Entretien sur les tendances avec Li Wei, professeure à l'Université Tsinghua

French.china.org.cn | Mis à jour le 31. 08. 2018 | Mots clés : Li Wei,mode


Li Wei est professeure et maître de recherches à l'Académie des beaux-arts de l'Université Tsinghua.


Chen Meijie et Zhang Liping pour China.org.cn, le 22 août 2018

« Un magnifique défilé de mode a lieu au Royal Hotel de Tokyo, des mannequins noirs portant des vêtements ultramodernes traversent l’espace avec la grâce de papillons. Elles bougent parfois d’un pas vif comme un typhon, parfois d’un mouvement fluide et délicat comme de l’eau qui s’écoule. La créatrice Yasuda Kyoko a les yeux rivés sur la scène. À la fin du défilé, elle entre sous les projecteurs à la suite des mannequins, et s’incline profondément en direction des spectateurs. L’orchestre se met à jouer et les applaudissements retentissent… »

La scène est tirée du film japonais Proof of the Man, et est gravée dans l’esprit de Li Wei. À sa sortie en salles en 1977, il s’est classé en deuxième place du box-office au Japon. Dans les années 1980, le film et sa chanson « Chapeau de paille » ont marqué aussi les spectateurs chinois, et ont même changé la vie de Li Wei.

Trois fois pionnière

Le premier contact de Li Wei avec l'industrie de la mode s’est produit par hasard au début de l’ère de réforme et d'ouverture.
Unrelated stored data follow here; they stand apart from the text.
-- ==== Sys2Proof/Machine/LoadCheck.lean ====
section
/-!
DEFINITION. Steps 4 to 6 of a load (Table 9.7): equaliser pads, placement, and the resource checks, which are made on the configuration
that the image's records would bring about (R15, R28, R107, R164, R173, R218 to R226, R243, R253, R282 to R290, R361 to R363, R385, R391).
-/

namespace Sys2Proof.Machine

/-- Field of a loader command's parameters; offset 0 is byte 24 of the command (Table 12.8). -/
def LCmd.u (c : LCmd) (off n : Nat) : Nat := leNat ((c.params.drop off).take n)

/-! ### Equaliser pads (R290) -/

/-- Pads of the sixteen entries as one number of 64 bits, or the entry that does not match. -/
def Dev.pads (d : Dev) (bs : List Byte) : Except Nat Nat :=
  let lat := imgSection bs 2
  (List.range 16).foldl (fun (acc : Except Nat Nat) c =>
    match acc with
    | .error e => .error e
    | .ok v =>
      let i := imgU lat c 1
      let h := d.rd Pg.loader Reg.LOADER.LAT_CHIP c
      if h ≤ i ∧ i - h ≤ 8 then .ok (v + (i - h) * 16 ^ c) else .error c) (.ok 0)

/-! ### Placement (R287) -/

/-- Where a load puts an image: file and rank offset, first host-port queue, first entry of crossing memory. -/
structure Place where
  foff : Nat
  roff : Nat
  h0 : Nat
  m0 : Nat
  deriving DecidableEq, Repr

/-- Physical core of a virtual one. -/
def Place.core (p : Place) (v : Nat) : Nat := (v / 8 + p.roff) * 8 + v % 8 + p.foff

/-- Every used core lands on a core that exists, is not fenced and belongs to no domain. -/
def Dev.placeOk (d : Dev) (used : List Nat) (p : Place) : Bool :=
  used.all (fun v => decide (v % 8 + p.foff < 8 ∧ v / 8 + p.roff < 4) && !d.fenced (p.core v) && (d.coreDom (p.core v)).isNone)

/-- The offsets chosen: automatically in order, or the explicit ones when the image accepts them. -/
def Dev.choosePlace (d : Dev) (bs : List Byte) (place : Nat) : Option Place :=
  let u := imgU bs
  let used := imgUsed bs
  let span (lo hi : Nat) : List Nat := (List.range (hi + 1 - lo)).map (· + lo)
  let all := (span (u 0x14 1) (u 0x15 1)).flatMap (fun r => (span (u 0x12 1) (u 0x13 1)).map (fun f => (⟨f, r, 0, 0⟩ : Place)))
  (all.filter (fun p => place == 0xFF || (p.foff == place % 8 && p.roff == place / 8 % 4))).find? (fun p => d.placeOk used p)

/-- Payload flits of a record. -/
def CRec.items (r : CRec) : List Item := (chunks (r.data.length + 1) 32 r.data).map (fun b => Item.ofNat (leNat b))
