/-- `feval` of R185. -/
def FTab.eval (t : FTab) (q : Int) : Int :=
  let u := q - t.qmin
  let g : Int := t.index q
  let x := satI (u - g * (2 ^ t.segsh : Nat)) 0 (2 ^ t.segsh : Nat)
  let s := t.segs.getD (t.index q) 0
  let c0 := sextN (bitsOf s 0 24) 24
  let c1 := sextN (bitsOf s 24 20) 20
  let c2 := sextN (bitsOf s 44 20) 20
  c0 + rshiftRound ((c1 + rshiftRound (c2 * x) t.segsh) * x) t.segsh

def lim31 : Int := 0x80000000

/-- x = ±m × 2^k with m in [1, 2), or in [1, 4) with k even for `sq`: (m, k). -/
def splitExp (n e : Nat) (sq : Bool) : (Nat × Nat) × Int :=
  let k := floorLog2 n e
  let k := if sq && decide (k % 2 ≠ 0) then k - 1 else k
  let t := pow2 (-k)
  ((n * t.1, e * t.2), k)

/-- Arguments of `feval` for a mantissa and for a value (R185, R186). -/
def FTab.mantQ (t : FTab) (mant : Nat × Nat) : Int := (FV.fin false (mant.1 * 2 ^ t.insh) mant.2).rhuSat (-lim31) (lim31 - 1)
def FTab.floatQ (t : FTab) (x : FV) : Int := (x.scale t.insh).rhuSat (-lim31) (lim31 - 1)

/-- The argument at which FUNC evaluates the table for a value; none: it uses no segment. -/
def FTab.query (t : FTab) (ifmt ofmt : Nat) (x : Int) : Option Int :=
  let fx := FV.decode .b16 x.toNat
  if t.rr ≠ 0 then
    match fx with
    | .fin s n e => if ofmt ≠ 2 ∨ n = 0 ∨ (t.rr = 2 ∧ s = true) then none else some (t.mantQ (splitExp n e (t.rr == 2)).1)
    | _ => none
  else if ifmt = 1 then some x
  else if fx.isNan then none else some (t.floatQ fx)

/-- A step reads the header of table `t` (entry 0) and these segments, each once: the entries that are uncorrectable, whose data are used as they
stand. Such an entry is a parity error of the table as well (SEQ_PARITY, Table 6.17; DESIGN CHOICE, log 134). -/
def Dev.fTableRead (d : Dev) (c v m t : Nat) (segs : List Nat) : List Nat × Dev :=
  let es := (segs.map (· + 1)).foldl (fun l k => insertKey k l) [0]
  es.foldl (fun (acc : List Nat × Dev) e =>
    let k := Upset.ftab (((2 * c + v) * 2 + acc.2.bank (Bank.tile c (10 + v))) * 1024 + 128 * t + e)
    let (ue, d1) := acc.2.codeRead c v m k
    if ue then (acc.1 ++ [e], d1.raise (Pg.vtile c v) 7 (.core c)) else (acc.1, d1)) ([], d)

/-- A result that evaluates the table at `q` reads an uncorrectable entry: the header or its segment. -/
def FTab.spoilt (t : FTab) (bad : List Nat) (q : Option Int) : Bool :=
  bad.contains 0 || (match q with | some q => bad.contains (t.index q + 1) | none => false)

/-- One value of FUNC: its integer or binary16 result; none where the manual states no result (DESIGN CHOICE, log 23). -/
def FTab.apply (t : FTab) (ifmt ofmt : Nat) (x : Int) : Option (FV ⊕ Int) :=
  let fx := FV.decode .b16 x.toNat
  if t.rr ≠ 0 then
    if ofmt ≠ 2 then none
    else
      match fx with
      | .nan => some (.inl .nan)
      | .inf s => some (.inl (if t.rr = 2 ∧ s = true then .nan else .fin s 0 1))
      | .fin s n e =>
        if n = 0 then (if t.rr = 2 ∧ s = true then none else some (.inl (.inf s)))
        else if t.rr = 2 ∧ s = true then some (.inl .nan)
        else
          let (mant, k) := splitExp n e (t.rr == 2)
          let q := t.mantQ mant
          let y := (FV.ofInt (t.eval q)).scale (-(t.osh : Int))
          let z := y.scale (if t.rr = 1 then -k else -(k / 2))
          some (.inl (f16 (if s then z.neg else z)))
  else if ifmt = 1 then
    let y := t.eval x
    some (if ofmt = 2 then .inl (f16 ((FV.ofInt y).scale (-(t.osh : Int)))) else .inr (fmtSat (rshiftRound y t.osh + t.ozp) ofmt))
  else if fx.isNan then (if ofmt = 2 then some (.inl .nan) else none)
  else
    let y := t.eval (t.floatQ fx)
    some (if ofmt = 2 then .inl (f16 ((FV.ofInt y).scale (-(t.osh : Int)))) else .inr (fmtSat (rshiftRound y t.osh + t.ozp) ofmt))

def planFunc (c v : Nat) (d : Dev) (iw m : Nat) : Plan :=
  let de := d.vDescOf c v iw
  let t := d.fTable c v (bitsOf iw 0 3)
  let nout := perFlit de.ofmt
  if bitsOf iw 3 21 ≠ 0 ∨ bitsOf iw 29 2 ≠ 0 ∨ vUnused iw true true false true false true = true then .bad 1
  else if 64 < vRD iw + vNF iw * 16 / nout then .bad 3
  else if de.bad ∨ de.ifmt = 0 then .bad 4
  else if vNF iw * 16 % nout ≠ 0 then .bad 5
  else if !onVnet (vSA iw) then .bad 6
  else if t.bad ∨ (t.rr ≠ 0 ∧ de.ifmt ≠ 2) then .bad 7
  else if d.vWaits c v m 0x07 none then .wait
  else .go [srcTake (vSA iw) (vNF iw)] none 1

/-- FUNC on a list of values; unstated results are free values (DESIGN CHOICE, log 23). -/
def Dev.funcEls (d : Dev) (t : FTab) (ifmt ofmt : Nat) (l : List (Int × Bool × Bool)) : List (El × Bool) × Dev :=
  match l with
  | [] => ([], d)
  | (x, ph, po) :: rest =>
    let (e, d1) : (El × Bool) × Dev :=
      match t.apply ifmt ofmt x with
      | some (.inl y) => ((⟨y.encode .b16, ph, po⟩, y.isNan), d)
      | some (.inr y) => ((⟨patI ofmt y, ph, po⟩, false), d)
      | none =>
        let (k, d1) := d.free 16
        ((⟨patI ofmt (fmtSat (sextN k 16) ofmt), ph, po⟩, ifmt == 2 && (FV.decode .b16 x.toNat).isNan), d1)
    let (es, d2) := d1.funcEls t ifmt ofmt rest
    (e :: es, d2)

def Dev.funcResult (d : Dev) (c v m : Nat) (r : Run) : VRes :=
  let iw := r.iw
  let de := d.vDescOf c v iw
  let t := d.fTable c v (bitsOf iw 0 3)
  let it := r.items
  let nv := (depends (vPH iw) it).2.2
  let qs := it.flatMap (fun x => (codes de.ifmt x).filterMap (fun a => (t.query de.ifmt de.ofmt a).map t.index))
  let (bad, d0) := (d.vNv c v m nv).fTableRead c v m (bitsOf iw 0 3) qs
  let xs := it.flatMap (fun x =>
    let dp := depends (vPH iw) [x]
    (codes de.ifmt x).map (fun a => (a, dp.1, dp.2.1 || nv || t.spoilt bad (t.query de.ifmt de.ofmt a))))
  let (es, d1) := d0.funcEls t de.ifmt de.ofmt xs
  let d2 := d1.vNan c v ((es.filter (·.2)).length)
  ⟨d2, packSlots (perFlit de.ofmt) (es.map (·.1)), vNF iw, d2.vLat m 8⟩

/-- FUNC (R185). -/
def Dev.func (d : Dev) (c v : Nat) : Dev :=
  d.vRunStep c v 0x07 (planFunc c v)
    (fun d m r => some (d.funcResult c v m r))

/-! ### SMX and LNA (R188, R189) -/

def planNorm (c v : Nat) (smx : Bool) (d : Dev) (iw m : Nat) : Plan :=
  let de := d.vDescOf c v iw
  if (if smx then bitsOf iw 3 21 else bitsOf iw 0 24) ≠ 0 ∨ bitsOf iw 29 2 ≠ 0 ∨ vUnused iw true true false true false true = true then .bad 1
  else if 64 < vRD iw + vNF iw then .bad 3
  else if de.bad ∨ de.ifmt ≠ 2 ∨ de.ofmt ≠ 2 then .bad 4
  else if !onVnet (vSA iw) then .bad 6
  else if smx ∧ 11 < (d.fTable c v (bitsOf iw 0 3)).segsh then .bad 7
  else if d.vWaits c v m (if smx then 0x08 else 0x09) none then .wait
  else .go [srcTake (vSA iw) (vNF iw)] none 1

/-- Arguments at which softmax evaluates its table: every result depends on all of them. -/
def softmaxQ (t : FTab) (x : List FV) : List Int :=
  if x.any FV.isNan then []
  else
    let mx := match x with | [] => FV.zero | a :: r => r.foldl FV.max a
    (x.map (fun a => (f32 (a.sub mx)).scale t.insh)).filterMap (fun q => if q.isNan then none else some (q.rhuSat (-lim31) (lim31 - 1)))

/-- Softmax of values with an exp table (R188). -/
def softmax (t : FTab) (x : List FV) : List FV :=
  if x.any FV.isNan then x.map (fun _ => .nan)
  else
    let mx := match x with | [] => FV.zero | a :: r => r.foldl FV.max a
    let e := x.map (fun a =>
      let q := ((f32 (a.sub mx)).scale t.insh)
      if q.isNan then .nan
      else (FV.ofInt (satI (t.eval (q.rhuSat (-lim31) (lim31 - 1))) 0 (2 ^ 24 - 1 : Nat))).scale (-(t.osh : Int)))
    let s := e.foldl (fun a b => f32 (a.add b)) FV.zero
    e.map (fun a => match s with | .fin _ 0 _ => FV.zero | _ => f16 (f32 (a.div s)))

/-- Layer normalisation (R189). -/
def layerNorm (eps : FV) (x : List FV) : List FV :=
  let n := FV.ofInt x.length
  let mu := f32 ((x.foldl (fun a b => f32 (a.add b)) FV.zero).div n)
  let dev := x.map (fun a => f32 (a.sub mu))
  let sq (a : FV) := f32 (a.mul a)
  let var := f32 ((dev.foldl (fun a b => f32 (a.add (sq b))) FV.zero).div n)
  let r := f32 ((FV.ofInt 1).div (f32 (f32 (var.add eps)).sqrt))
  dev.map (fun a => f16 (f32 (a.mul r)))

def Dev.normResult (d : Dev) (c v m : Nat) (r : Run) (smx : Bool) : VRes :=
  let iw := r.iw
  let de := d.vDescOf c v iw
  let it := r.items
  let (ph, po, nv) := depends (vPH iw) it
  let xs := it.flatMap floats
  let t := d.fTable c v (bitsOf iw 0 3)
  let ys := if smx then softmax t xs else layerNorm (FV.decode .b32 (bitsOf de.w1 0 32)) xs
  let (bad, d0) := if smx then d.fTableRead c v m (bitsOf iw 0 3) ((softmaxQ t xs).map t.index) else ([], d)
  let po := po || !bad.isEmpty
  let d1 := (d0.vNv c v m nv).vNan c v ((ys.filter FV.isNan).length)
  ⟨d1, packSlots 16 (ys.map (fun y => ⟨y.encode .b16, ph, po⟩)), 3 * vNF iw,
    if smx then d1.vLat m 8 + d1.vLat m 10 else 2 * d1.vLat m 10 + d1.vLat m 14⟩

/-- SMX (R188). -/
def Dev.smx (d : Dev) (c v : Nat) : Dev :=
  d.vRunStep c v 0x08 (planNorm c v true) (fun d m r => some (d.normResult c v m r true))

/-- LNA (R189). -/
def Dev.lna (d : Dev) (c v : Nat) : Dev :=
  d.vRunStep c v 0x09 (planNorm c v false) (fun d m r => some (d.normResult c v m r false))

/-! ### Box sampling (R190, R191) -/

/-- Geometry of CREQ and CSMP (Table 6.5). -/
structure BoxGeo where
  fw : Nat
  fh : Nat
  ow : Nat
  oh : Nat
  uns : Bool
  deriving DecidableEq, Repr

def VDesc.geo (x : VDesc) : BoxGeo :=
  ⟨bitsOf x.w1 0 12 + 1, bitsOf x.w1 12 12 + 1, bitsOf x.w1 24 5 + 1, bitsOf x.w1 29 5 + 1, bitAt x.w1 34⟩

/-- A box is null (R190). -/
def Box.null (b : Box) : Bool := decide (b.x1 = 0xFFFF ∨ b.x2 < b.x1 ∨ b.y2 < b.y1)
Née dans une famille de peintres, elle décide de s’inscrire en création vestimentaire après avoir été inspirée par l’héroïne du film Proof of the Man. En 1980, l'Académie centrale des arts et métiers (devenue en 1999 l’Académie des beaux-arts de l'Université Tsinghua) a été le premier établissement artistique de Chine à ouvrir un département dédié à l’habillement. En 1982, les premiers étudiants de premier cycle ont été accueillis dans ce programme. Prête à d’inlassables efforts pour réaliser son rêve de création de mode, Li Wei a eu la chance d’être admise parmi ces premiers élèves.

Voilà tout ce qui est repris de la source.